While this crude stereotyping suggests the resentment of intellectual elites that pols like Mr. Ed encourage, fanciful speculation about Sarah Jo’s mental life and that of progressives in general does not refute the points she makes. It does, however, raise an interesting question that speaks to the point of the post. Who in this economically complicated world should be labeled a “producer”? If creating jobs is the criteria, then government at all levels qualifies, yet the very idea seems to horrify Tea Party conservatives.

As for academia, Mr. Ed, as a person who wants to represent Missourians in Congress, should know about the role of academic technology transfer in fueling the prosperity of many of those entrepreneurial “producers” with whom his 24th state surrogate wants to identify the Tea Party “leadership.” Academic technology transfer is the process whereby academic research is spun-off into the private sector, and which, in 2008 alone, was responsible for the creation of 595 new companies and the introduction of 648 new commercial products – and that’s only the tip of the iceberg. So, you tell me, are academics also producers?

I also wonder if Mr. Ed thinks that the folks who work in the jobs that he believes Tea Party “producers” produce are producers as well?  Certainly, if it weren’t for them, business men of all types would be up the creek. They’re one of the groups that Sarah Jo focused on, arguing persuasively that they’re also the individuals who lose in each iteration of the laissez-faire capitalism that Mr. Ed champions.

In a statement that I am sure leaves Mr. Ed all starry-eyed, the 24th Stater asserts, speaking of his cohort of choice, those Tea Party leaders who own or hope to own small businesses:

… none of us are the super rich.  Heck, none of us are the rich.  Some of us are downright poor, today, but we won’t be tomorrow.

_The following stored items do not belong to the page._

-- ==== Sys2Proof/Certificates/Slice0/Obligations.lean ====
section
/-! DEFINITION. The statements for the provers. Each is a conjunction of clauses; a clause says of a command, under hypotheses on the
state and the operands alone, that it answers a next state, what that state is, and what the command leaves alone (`Keeps`). -/
open Sys2Proof Sys2Proof.Machine

/-- For every command c and state s with c at the front of its queue, step of s is exec of c on s with the queue's rest; with no command waiting, the step
is one tick of the 32.768 kHz clock, which with TRIM.PPM 0 and no fabric running adds one to the timestamp. That an empty queue ticks the clock is the
model's choice (log entry 5). (R571) -/
def Obligations.StepTakesTheFrontCommand : Prop :=
  (∀ (s : State) (c : Instr) (cs : List Instr), s.pending = c :: cs → step s = exec c { s with pending := cs })
  ∧ (∀ s : State, s.pending = [] → step s = .next s.tick)
  ∧ (∀ s : State, s.pending = [] → s.runs = false → s.getInt F.BKP_TRIM_PPM = 0 → s.ts % 32768 ≠ 32767 → s.ts + 1 < 2 ^ 64 →
    Ends (step s) fun t => t.ts = s.ts + 1 ∧ ∀ p ∈ ([.sram, .dsram, .resp, .epoch, .legal, .mt, .nv, .se, .msh, .dma, .pending] : List Part), p.same s t)

/-- State.reset has no command waiting, every register at the reset value of its table, every ring empty, IRQ_N high with no condition, the host link not
released, no seal session and the contactor outputs low. Values the spec gives no reset value for are the model's (log entries 4, 9 and 10). (R3,
R545, R75, R76) -/
def Obligations.ResetLeaves : Prop :=
  State.reset.pending = [] ∧ (∀ a, State.reset.reg a = resetWord a) ∧ (∀ e, (State.reset.ring e).frames = [] ∧ (State.reset.ring e).next = 0)
  ∧ (∀ a, State.reset.sramByte a = 0) ∧ State.reset.linkUp = false ∧ State.reset.conds = [] ∧ State.reset.irqLow = false
  ∧ State.reset.irqPulse = false ∧ State.reset.privOpen = false ∧ State.reset.wf = true
  ∧ (∀ k, k < 12 → State.reset.enabled (0x30 + k) = false ∧ State.reset.enabled (0x20 + k) = false ∧ State.reset.outHigh k = false)
  ∧ (∀ c, c < 64 → State.reset.on (bitFld64 A.AFE_CH_EN_LO c) = false)

/-- For every state s, step answers a next state t, and in t IRQ_N is low or in its pulse exactly where at least one interrupt condition holds. No command
ends in a fault or a refusal; the conditions themselves are spelled out by InterruptConditions. (R75, R76) -/
def Obligations.EveryStepJudgesTheInterruptLine : Prop :=
  ∀ s : State, Ends (step s) fun t => (t.irqLow || t.irqPulse) = !t.conds.isEmpty

/-- In every well-kept state: before the host link is released there is no condition; after it there is one exactly where some page has an IRQ_PEND bit
set together with its IRQ_EN bit, or some enabled device-to-host ring holds at least THRESH frames (a THRESH of 0 acting as 1) or a frame marked as
older than its TIMEOUT. (R75, R76, R77) -/
def Obligations.InterruptConditions : Prop :=
  (∀ s : State, s.linkUp = false → s.conds = [])
  ∧ ∀ s : State, s.wf = true → s.linkUp = true →
    (s.conds ≠ [] ↔
      (∃ p b, b < 32 ∧ s.get (hdrPend p b) = 1 ∧ s.on (bitFld (p * 4096 + 0x014) b) = true)
      ∨ ∃ e, s.h2d e = false ∧ s.on (bitFld64 A.HLK_RING_IRQ_EN_LO (if e = 64 then 35 else e)) = true ∧ (s.ring e).frames ≠ []
          ∧ (max 1 (s.get (F.HLKR_RING_IRQ_THRESH e)) ≤ (s.ring e).frames.length ∨ (s.ring e).aged = true))

/-- A write of ones to IRQ_PEND in the cycle in which hardware sets bits: the bits hardware sets stay set and their EVCNT counters count, the other
written bits clear, and nothing else changes. (R47) -/
def Obligations.ClearsLoseNoOccurrence : Prop :=
  ∀ (s : State) (page : Nat) (mask hw : W32), s.runs = true → mapped (4096 * page + 0x018) = true → page ≠ 0x05 →
    Ends (exec (.irqPendClear page mask hw) s) fun t =>
      (∀ b, b < 32 → t.get (hdrPend page b) =
        if hw.toNat.testBit b then 1 else if mask.toNat.testBit b then 0 else s.get (hdrPend page b))
      ∧ (∀ b, b < 32 → t.get (hdrEvcnt page b) = if hw.toNat.testBit b then satInc 255 (s.get (hdrEvcnt page b)) else s.get (hdrEvcnt page b))
      ∧ Keeps s t (fun a => a = page * 4096 + 0x018 ∨ (page * 4096 + 0x040 ≤ a ∧ a < page * 4096 + 0x060)) [] []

Hate to be a downer here, but I’ve got some news for this aspiring Tea Party capo. If he gets his way in the next two elections, his future may not be as rosy as he hopes. Nothing more or less than the Bush economic policies of lower taxes and minimal regulation are on offer from the GOP and by extension, the Tea Party. And, in line with Sarah Jo’s post, during the Bush years, poverty levels increased in a steady trajectory from 11.7% to 12.5% in spite of the very modest economic growth his policies managed to create, prompting Ezra Klein to observe:

This was the first period since we began keeping records in which the economy expanded but poverty went up — usually, economic expansions bring the poverty rate down.It’s more evidence that the pre-crisis “normal” was an economy that wasn’t working very well for a lot of people, even when it was growing.

This is what rings Mr. Ed’s bells? Kinda make you wonder what type of rich he’s really cultivating, the wannabe rich or those “super-rich” GOPers who fork over all the lobbying money.